Adapting to life as an entrepreneur: Downsizing your lifestyle and tracking your spending
When Jan was thinking about retirement, she looked at the approximate ratio of her net worth to her investment income. “I could basically get by on a much more frugal lifestyle,” she realized. “If I downsized completely, I’d have essentially unlimited funds.”
She made some lifestyle changes, including living with two roommates, to lower her living expenses.
“I never thought I’d do it again, but then I decided to live with a roommate in my 30s,” said Zhang, whose roommate is also a startup founder. “I was paying about 50% more in rent, so it’s a big difference.”
She’s also traveling less and becoming more generally conscious of where her money is going.
At Google, she had “cash flow without worrying about the outcome” and was more free to spend money. “I’m now much more conscious of what I really value.”
When tracking her finances, she focuses on two main numbers: her savings rate, which she makes sure is at least 30%, and her net worth.
She uses a personal finance platform she built herself to stay organized, and points out that many great startup ideas start with a problem they’re trying to solve in their own life.
“My personal financial life is quite complicated. I have a lot of accounts in the US, assets in Singapore and I also invest a lot in cryptocurrencies so I have several wallets and holdings,” she said.
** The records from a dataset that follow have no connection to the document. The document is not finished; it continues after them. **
-- ==== Sys2Proof/Machine/Calibrate.lean ====
section
/-!
DEFINITION. Calibration: repeat agreement and adoption, fall-back values, background runs, tracking, snapshots (R86 to R107).
Measured values come with the commands, in the fine units each quantity names (log entry 20).
-/

namespace Sys2Proof.Machine

/-! ### Repeat agreement (R89, R90) -/

/-- Kinds of measured value, with its fine unit. -/
inductive Quantity where
  | weight      -- 2^-16 LSB
  | offset      -- 2^-16 LSB
  | gain        -- 2^-30
  | trim        -- phase-tap or aperture trim, 2^-8 fs
  | delay       -- trunk delay, 2^-8 fs
  | trunkGain   -- 10^-6 dB
  | skew        -- 2^-8 fs
  | tap         -- bandwidth tap, 2^-24
  deriving DecidableEq, Repr

/-- The agreement condition of Table 04-3 on two results. -/
def Quantity.agrees (q : Quantity) (r : Int × Int) : Bool :=
  let d : Int := ((r.1 - r.2).natAbs : Int)
  match q with
  | .weight => decide (10 * d ≤ 65536)
  | .offset => decide (2 * d ≤ 65536)
  | .gain => decide (10000 * d ≤ r.1 + r.2)
  | .trim | .delay | .skew => decide (d ≤ 20 * 256)
  | .trunkGain => decide (d ≤ 1700)
  | .tap => decide (1000 * d ≤ 2 * 16777216)

/-- A quotient rounded to the nearest integer, halves away from zero (R89). -/
def roundDiv (a : Int) (b : Nat) : Int :=
  if 0 ≤ a then (2 * a + b) / (2 * b) else -((2 * (-a) + b) / (2 * b))

/-- The divisor that takes the sum of two fine results to the mean in the quantity's format (Table 04-1). -/
def Quantity.scale : Quantity → Nat
  | .weight => 2048 | .offset => 2048 | .gain => 65536 | .trim => 5120 | .delay => 128000 | .trunkGain => 2000
  | .skew => 512 | .tap => 2048

/-- The mean of two results, rounded to the format with halves away from zero (R89). -/
def Quantity.mean (q : Quantity) (r : Int × Int) : Int := roundDiv (r.1 + r.2) q.scale

/-- The values an item of a step measures, as quantities, each quantity a list of value kinds (Table 04-2). -/
def stepQuantities (step : Nat) : List (List Quantity) :=
  if step = 2 then [List.replicate 14 .weight, [.offset], [.gain]]
  else if step = 3 ∨ step = 4 then [[.trim]]
  else if step = 5 then [[.delay], [.trunkGain]]
  else if step = 6 then [[.offset], [.gain], [.skew], [.tap, .tap, .tap]]
  else []

/-- One quantity's pairs judged and averaged: its means when every value agrees (R89). -/
def judgeQuantity (qs : List Quantity) (rs : List (Int × Int)) : Option (List Int) :=
  if qs.length = rs.length ∧ (List.zipWith Quantity.agrees qs rs).all id then some (List.zipWith Quantity.mean qs rs) else none

/-- An attempt judged quantity by quantity. -/
def judgeAttempt : List (List Quantity) → List (Int × Int) → List (Option (List Int))
  | [], _ => []
  | q :: qs, rs => judgeQuantity q (rs.take q.length) :: judgeAttempt qs (rs.drop q.length)

/-- The attempt that decides an item of power-up calibration: the first that agrees in every quantity, else the third (R89, R90). No
attempt decides it while fewer than three have disagreed. DEDUCED (log entry 96): of an item whose attempts all disagree, the quantities
that agree in the third are adopted. -/
def decideItem (step : Nat) (attempts : List (List (Int × Int))) : Option (List (Option (List Int))) :=
  let js := (attempts.take 3).map (judgeAttempt (stepQuantities step))
  match js.find? fun j => j.all Option.isSome with
  | some j => some j
  | none => js[2]?

/-- The quantities of a background run: each adopts its first attempt that agrees, for only those that disagreed are measured again; none
is decided against before its third attempt (Table 04-5). -/
def decideRun (attempts : List (List (Int × Int))) : Option (List (Option (List Int))) :=
  let js := (attempts.take 3).map (judgeAttempt (stepQuantities 2))
  let d := (List.range (stepQuantities 2).length).map fun q => js.findSome? fun j => (j[q]?).join
  if d.all Option.isSome || decide (3 ≤ js.length) then some d else none

/-- An item needed a second or third attempt: the first does not agree. -/
def retried (step : Nat) (attempts : List (List (Int × Int))) : Bool :=
  match attempts with
  | [] => false
  | a :: _ => !((judgeAttempt (stepQuantities step) a).all Option.isSome)

/-! ### The input pre-check and the loop-back check (R93, R96) -/

/-- An input is live: its rms level is above -30 dBFS, 10^-3 of the mean square 2048² / 2 of a full-scale sine (R93). -/
def inputLive (x : InputLevel) : Bool := decide (2097152 * x.count < 1000 * x.sumSq)

/-- The 1024 samples at one level: the mean error is within `mean` LSB and the rms deviation within `rms` LSB. DEDUCED (log entry
96): the deviation is from the level's mean. -/
def levelWithin (mean rms : Nat) (x : Int × Nat) : Bool :=
  decide (x.1.natAbs ≤ 64 * 1024 * mean) && decide ((1024 * x.2 : Int) - x.1 * x.1 ≤ ((64 * 1024 * rms : Nat) : Int) ^ 2)

/-- The loop-back check passes at every one of the five levels: mean error 1.0 LSB, rms deviation 2.0 LSB at the most (R96). -/
def loopPasses (x : LoopBack) : Bool := x.length == 5 && x.all (levelWithin 1 2)

/-- The outcome of step 7 for a slice: it fails when both its check and the one re-measurement fail (R87, R96); none while a failing slice
has not been measured again. -/
def loopOutcome : List LoopBack → Option Bool
  | [] => none
  | a :: t => if loopPasses a then some true else t.head?.map loopPasses

/-! ### History and fall-back (R105) -/

/-- The layout and splitter values a trunk or slot quantity depends on (R105). -/
def State.calSig (s : State) : List Nat :=
  [s.fld CNV.LAYOUT.MODE, s.fld CNV.LAYOUT.JOIN] ++
    (List.range 4).flatMap fun g => [s.fld (CAL.TRUNK_IMAGE.DELAY g), s.fld (CAL.TRUNK_IMAGE.GAIN g)]

/-- The most recent passing value of a quantity in the history, on the same stepping and, for trunk and slot quantities, with the same
layout and splitter values (R105). -/
def State.histValue (s : State) (step q item : Nat) : Option (List Int) :=
  let fits : CalRun → Option (Nat × List Int) := fun r =>
    if r.stepping ≠ Config.stepping ∨ ((step = 5 ∨ step = 6) ∧ r.sig ≠ s.calSig) then none
    else (r.items.find? fun x => x.step == step && x.item == item && x.q == q && x.agreed).map fun x => (r.num, x.values)
  let bg := if step = 2 then match Tbl.get none s.nv.calBg item with
      | some r => fits r
      | none => none
    else none
  let up := s.nv.calRuns.findSome? fits
  match up, bg with
  | some a, some b => some (if a.1 < b.1 then b.2 else a.2)
  | some a, none => some a.2
  | none, some b => some b.2
  | none, none => none

/-- The value of a quantity and its source: adopted (0), the most recent passing value in the history (2), factory (3), used as stored
(R105, R106). -/
def State.resolve (s : State) (step q item : Nat) (adopted : Option (List Int)) : List Int × Nat :=
  match adopted with
  | some v => (v, 0)
  | none =>
    match s.histValue step q item with
    | some v => (v, 2)
    | none => (Config.factory (8 * step + q) item, 3)

/-- A quantity of an item of the power-up calibration under way enters its result (R105). -/
def State.noteItem (s : State) (step q item : Nat) (agreed : Bool) (v : List Int) : State :=
  { s with cal := { s.cal with results := { step := step, item := item, q := q, agreed := agreed, values := v } :: s.cal.results } }

/-- A calibration history record is complete: its CAL log entry, kind 0 power-up or 1 background (Table 14-7). -/
def State.logCal (s : State) (kind : Nat) : State :=
  let n := s.nv.calRecords
  let s := { s with nv := { s.nv with calRecords := n + 1 } }
  s.logEntry 3 0 (s.logFlags false) (le 4 (Config.calOffset n) ++ le 1 kind)

/-- The result of a power-up calibration goes to the history, which keeps the last eight, with the die temperatures at step 2 and, when
it runs, at step 6, which are free values of the calibration (R105; log entry 2). -/
def State.storePowerUp (s : State) : State :=
  let temps := Config.dieTemp s.cal.calAt 2 :: (if (List.range 4).any s.trunk then [Config.dieTemp s.cal.calAt 6] else [])
  let r : CalRun := { num := s.nv.calRecords, stepping := Config.stepping, sig := s.calSig, temps := temps, items := s.cal.results }
  State.logCal { s with nv := { s.nv with calRuns := (r :: s.nv.calRuns).take 8 }, cal := { s.cal with results := [] } } 0

/-- The result of a passing background run replaces the slice's last one (R105). -/
def State.storeBg (s : State) (sl : Nat) (values : List (List Int)) : State :=
  let (t, s) := s.free
  let items := (values.zipIdx).map fun x => { step := 2, item := sl, q := x.2, agreed := true, values := x.1 : CalItem }
  let r : CalRun := { num := s.nv.calRecords, stepping := Config.stepping, sig := s.calSig, temps := [t], items := items }
  State.logCal { s with nv := { s.nv with calBg := Tbl.set none s.nv.calBg sl (some r) } } 1

/-! ### Adoption -/

/-- The fields that mark a slice, in the order weights, offset, gain (R91). -/
def sliceMark (sl q : Nat) : Fld :=
  if q = 0 then CAL.SLICE_STATE.WT_SUSP sl else if q = 1 then CAL.SLICE_STATE.OFF_SUSP sl else CAL.SLICE_STATE.GAIN_SUSP sl

/-- The fields that mark a wide channel by slot quantity (R91). -/
def slotMark (c q : Nat) : Fld :=
  if q = 0 then CAL.CHAN_STATE.OFF_SUSP c else if q = 1 then CAL.CHAN_STATE.GAIN_SUSP c
  else if q = 2 then CAL.CHAN_STATE.SKEW_SUSP c else CAL.CHAN_STATE.BW_SUSP c

/-- The design weight where no weight has been adopted. -/
def State.weightOf (s : State) (i : Nat) : Int :=
  match Tbl.get none s.cal.weight i with
  | some w => w
  | none => Config.designWeight (i % 16)

/-- A slice quantity takes its value: 0 weights, 1 offset, 2 gain. -/
def State.setSliceValue (s : State) (sl q : Nat) (v : List Int) : State :=
  if q = 0 then
    let w := (List.range 14).foldl (fun t b => Tbl.set none t (16 * sl + b) (v[b]?)) s.cal.weight
    { s with cal := { s.cal with weight := w } }
  else if q = 1 then { s with cal := { s.cal with offset := Tbl.set 0 s.cal.offset sl (v.headD 0) } }
  else { s with cal := { s.cal with gain := Tbl.set 0x8000 s.cal.gain sl (v.headD 0x8000) } }

/-- A slot quantity takes its value: 0 offset, 1 gain, 2 skew, 3 bandwidth taps. -/
def State.setSlotValue (s : State) (l q : Nat) (v : List Int) : State :=
  if q = 0 then { s with cal := { s.cal with slotOffset := Tbl.set 0 s.cal.slotOffset l (1024 * v.headD 0) } }
  else if q = 1 then { s with cal := { s.cal with slotGain := Tbl.set 1073741824 s.cal.slotGain l (32768 * v.headD 32768) } }
  else if q = 2 then { s with cal := { s.cal with slotSkew := Tbl.set 0 s.cal.slotSkew l (256 * satI (v.headD 0) (-2000) 2000) } }
  else { s with cal := { s.cal with bwM := Tbl.set 0 s.cal.bwM l (v.headD 0)
                                    bw0 := Tbl.set 0x4000 s.cal.bw0 l (v.getD 1 0x4000)
                                    bwP := Tbl.set 0 s.cal.bwP l (v.getD 2 0) } }

/-- A field raised to a value it is below: the weakest source has the highest code (R105). -/
def State.maxF (s : State) (f : Fld) (v : Nat) : State := if s.fld f < v then s.setF f v else s

/-- A slice's mark follows its per-quantity marks (R91). -/
def State.markSlice (s : State) (sl : Nat) : State :=
  s.setB (CAL.SLICE_STATE.SUSPECT sl)
    (s.bit (CAL.SLICE_STATE.OFF_SUSP sl) || s.bit (CAL.SLICE_STATE.GAIN_SUSP sl) || s.bit (CAL.SLICE_STATE.WT_SUSP sl) ||
     s.bit (CAL.SLICE_STATE.AP_SUSP sl) || s.bit (CAL.SLICE_STATE.LB_FAIL sl))

/-- A channel's mark follows its per-quantity marks (R91). -/
def State.markChan (s : State) (c : Nat) : State :=
  s.setB (CAL.CHAN_STATE.SUSPECT c)
    (s.bit (CAL.CHAN_STATE.PHASE_SUSP c) || s.bit (CAL.CHAN_STATE.TRIM_SUSP c) || s.bit (CAL.CHAN_STATE.OFF_SUSP c) ||
     s.bit (CAL.CHAN_STATE.GAIN_SUSP c) || s.bit (CAL.CHAN_STATE.SKEW_SUSP c) || s.bit (CAL.CHAN_STATE.BW_SUSP c) ||
     s.bit (CAL.CHAN_STATE.LIVE c))

/-- The channels that sample at phase `p` of group `g` (R91). -/
def State.chansAtPhase (s : State) (g p : Nat) : List Nat :=
  (((List.range 16).map fun m => 16 * g + m).filter fun l => s.phaseOf l == p).map s.chanOf

/-- One quantity of an item of step 2, 3, 4 or 6 takes its value, its mark and its source. -/
def State.adoptOne (s : State) (step item q : Nat) (adopted : Option (List Int)) : State :=
  let (v, src) := s.resolve step q item adopted
  let bad := adopted.isNone
  let s := s.noteItem step q item (!bad) v
  if step = 2 then
    ((s.setSliceValue item q v).setB (sliceMark item q) bad).maxF (CAL.SLICE_STATE.SRC item) src
  else if step = 3 then
    let s := { s with cal := { s.cal with phase := Tbl.set 0 s.cal.phase item (v.headD 0)
                                          phaseSusp := Tbl.set false s.cal.phaseSusp item bad } }
    (s.chansAtPhase (item / 64) (item % 64)).foldl (fun s c =>
      (if bad then s.setF (CAL.CHAN_STATE.PHASE_SUSP c) 1 else s).maxF (CAL.CHAN_STATE.SRC c) src) s
  else if step = 4 then
    let s := { s with cal := { s.cal with aperture := Tbl.set 0 s.cal.aperture item (v.headD 0)
                                          apSrc := Tbl.set 0 s.cal.apSrc item src } }
    (s.setB (CAL.SLICE_STATE.AP_SUSP item) bad).maxF (CAL.SLICE_STATE.SRC item) src
  else if step = 6 then
    let c := s.chanOf item
    let s := s.setSlotValue item q v
    (if bad then s.setF (slotMark c q) 1 else s).maxF (CAL.CHAN_STATE.SRC c) src
  else s

/-- A trunk quantity takes its value: 0 the delay trim, 1 the gain. -/
def State.setTrunkValue (s : State) (g q : Nat) (v : Int) : State :=
  if q = 0 then { s with cal := { s.cal with trunkDelay := Tbl.set 0 s.cal.trunkDelay g v } }
  else { s with cal := { s.cal with trunkGain := Tbl.set 0 s.cal.trunkGain g v } }

/-- A quantity of a trunk adopted or fallen back to. -/
def State.adoptTrunkOne (s : State) (g q : Nat) (adopted : Option Int) : State :=
  let c := s.chanOf (16 * g)
  let (v, src) := s.resolve 5 q g (adopted.map fun x => [x])
  let s := s.noteItem 5 q g adopted.isSome v
  let s := if adopted.isNone then s.setF (CAL.CHAN_STATE.TRIM_SUSP c) 1 else s
  (s.setTrunkValue g q (v.headD 0)).maxF (CAL.CHAN_STATE.SRC c) src

/-- The delay and gain sums of a trunk: the image's difference and the factory's, in 0.01 ps and 0.001 dB (R94). -/
def State.trunkSums (s : State) (g : Nat) : Int × Int :=
  (s.fldS (CAL.TRUNK_IMAGE.DELAY g) + Config.trunkDelay g, s.fldS (CAL.TRUNK_IMAGE.GAIN g) + Config.trunkGain g)

/-- A trunk's sums cannot be trimmed: the item fails at once (R94). -/
def State.trunkOut (s : State) (g : Nat) : Bool :=
  decide (600 < (s.trunkSums g).1.natAbs) || decide (1000 < (s.trunkSums g).2.natAbs)

/-- Step 5 for a non-reference trunk: the trims are the sums, and the measurement of the trimmed trunk decides each of the two
quantities; sums outside the range fail both at once (R90, R94). -/
def State.adoptTrunk (s : State) (g : Nat) (js : List (Option (List Int))) : Bool × State :=
  let (d, a) := s.trunkSums g
  let ok : Nat → Bool := fun q => !s.trunkOut g && ((js[q]?).join).isSome
  let s' := (s.adoptTrunkOne g 0 (if ok 0 then some (roundDiv d 25) else none)).adoptTrunkOne g 1 (if ok 1 then some a else none)
  (!(ok 0 && ok 1), s')

/-- An item has been decided: its attempts settle it, or it is a trunk that cannot be trimmed (R90, R94). -/
def State.settled (s : State) (m : CalMeasure) : Bool :=
  (decideItem m.1 m.2.2).isSome || (m.1 == 5 && s.trunkOut m.2.1)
As it turns out, she’s not the only one struggling with personal finances in Singapore. While integrated asset aggregation is nothing new in the U.S., it is new in Southeast Asia. After talking to colleagues and people in her network, she found that “there are virtually no solutions in Singapore other than Excel.”
Peake addressed that issue, and thanks to financial preparation, he did so in a relatively low-pressure environment.
Eventually, she calculated her finances and realized she had enough savings and investment accounts to survive without a steady paycheck, giving her time to “explore and see if entrepreneurship was really for me and if my idea really had potential.”